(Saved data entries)
————
-- ==== Sys2Proof/Laws/PartsGroom.lean ====
section
/-! SUPPORT. For each function of the model, the parts of the state it may change: GroomOps, GroomAlu, GroomMem,
GroomCtl, GroomChan. -/

namespace Sys2Proof.Machine

open Sys2Proof.Claims

set_option maxRecDepth 4096

variable {P : Part → Bool} {q9 : State}

theorem haltThread_within (tid : Tid) (s : State) (hq : Ch P q9 s) (c_thr : P .thr = true) :
    Ch P q9 (haltThread tid s) := by
  unfold haltThread
  repeat' first
    | (with_reducible first | intro _ | assumption | apply ite_within | apply State_modThr_within)
    | split
    | dsimp only

theorem matchHalt_within (tid : Tid) (all : Bool) (cause : BitVec 3) (s : State) (hq : Ch P q9 s)
    (c_thr : P .thr = true) (c_eng : P .eng = true) :
    Ch P q9 (matchHalt tid all cause s) := by
  unfold matchHalt
  repeat' first
    | (with_reducible first
        | intro _ | assumption | apply ite_within | apply forEach_within | apply State_modEng_within
        | apply forEach_within | apply haltThread_within)
    | split
    | dsimp only

theorem setReg_within (tid : Tid) (rd : BitVec 4) (v : W64) (s : State) (hq : Ch P q9 s) (c_thr : P .thr = true)
    (c_hlt : P .hlt = true) :
    Ch P q9 (setReg tid rd v s) := by
  unfold setReg
  repeat' first
    | (with_reducible first | intro _ | assumption | apply State_modCtx_within | apply clearMarks_within)
    | split
    | dsimp only

theorem trapThread_within (tid : Tid) (cause sub : Byte) (s : State) (hq : Ch P q9 s) (cE : EvOk P)
    (c_thr : P .thr = true) (c_frm : P .frm = true) (c_spw : P .spw = true) :
    Ch P q9 (trapThread tid cause sub s) := by
  unfold trapThread
  repeat' first
    | (with_reducible first
        | intro _ | assumption | apply ite_within | apply State_modThr_within | apply gotoPc_within
        | apply stopThread_within)
    | split
    | dsimp only

theorem addCycles_within (tid : Tid) (n : Nat) (s : State) (hq : Ch P q9 s) (c_thr : P .thr = true) :
    Ch P q9 (addCycles tid n s) := by
  unfold addCycles
  repeat' first
    | (with_reducible first | intro _ | assumption | apply State_modThr_within)
    | split
    | dsimp only

theorem advancePc_within (tid : Tid) (s : State) (hq : Ch P q9 s) (cE : EvOk P) (c_thr : P .thr = true)
    (c_frm : P .frm = true) (c_spw : P .spw = true) :
    Ch P q9 (advancePc tid s) := by
  unfold advancePc
  repeat' first
    | (with_reducible first
        | intro _ | assumption | apply ite_within | apply State_modCtx_within | apply State_modThr_within
        | apply gotoPc_within | apply trapThread_within)
    | split
    | dsimp only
————
Each entry above should be written again exactly.

• Output of the task:
-- ==== Sys2Proof/Laws/PartsGroom.lean ====
section
/-! SUPPORT. For each function of the model, the parts of the state it may change: GroomOps, GroomAlu, GroomMem,
GroomCtl, GroomChan. -/

namespace Sys2Proof.Machine

open Sys2Proof.Claims

set_option maxRecDepth 4096

variable {P : Part → Bool} {q9 : State}

theorem haltThread_within (tid : Tid) (s : State) (hq : Ch P q9 s) (c_thr : P .thr = true) :
    Ch P q9 (haltThread tid s) := by
  unfold haltThread
  repeat' first
    | (with_reducible first | intro _ | assumption | apply ite_within | apply State_modThr_within)
    | split
    | dsimp only

theorem matchHalt_within (tid : Tid) (all : Bool) (cause : BitVec 3) (s : State) (hq : Ch P q9 s)
    (c_thr : P .thr = true) (c_eng : P .eng = true) :
    Ch P q9 (matchHalt tid all cause s) := by
  unfold matchHalt
  repeat' first
    | (with_reducible first
        | intro _ | assumption | apply ite_within | apply forEach_within | apply State_modEng_within
        | apply forEach_within | apply haltThread_within)
    | split
    | dsimp only

theorem setReg_within (tid : Tid) (rd : BitVec 4) (v : W64) (s : State) (hq : Ch P q9 s) (c_thr : P .thr = true)
    (c_hlt : P .hlt = true) :
    Ch P q9 (setReg tid rd v s) := by
  unfold setReg
  repeat' first
    | (with_reducible first | intro _ | assumption | apply State_modCtx_within | apply clearMarks_within)
    | split
    | dsimp only

theorem trapThread_within (tid : Tid) (cause sub : Byte) (s : State) (hq : Ch P q9 s) (cE : EvOk P)
    (c_thr : P .thr = true) (c_frm : P .frm = true) (c_spw : P .spw = true) :
    Ch P q9 (trapThread tid cause sub s) := by
  unfold trapThread
  repeat' first
    | (with_reducible first
        | intro _ | assumption | apply ite_within | apply State_modThr_within | apply gotoPc_within
        | apply stopThread_within)
    | split
    | dsimp only

theorem addCycles_within (tid : Tid) (n : Nat) (s : State) (hq : Ch P q9 s) (c_thr : P .thr = true) :
    Ch P q9 (addCycles tid n s) := by
  unfold addCycles
  repeat' first
    | (with_reducible first | intro _ | assumption | apply State_modThr_within)
    | split
    | dsimp only

theorem advancePc_within (tid : Tid) (s : State) (hq : Ch P q9 s) (cE : EvOk P) (c_thr : P .thr = true)
    (c_frm : P .frm = true) (c_spw : P .spw = true) :
    Ch P q9 (advancePc tid s) := by
  unfold advancePc
  repeat' first
    | (with_reducible first
        | intro _ | assumption | apply ite_within | apply State_modCtx_within | apply State_modThr_within
        | apply gotoPc_within | apply trapThread_within)
    | split
    | dsimp only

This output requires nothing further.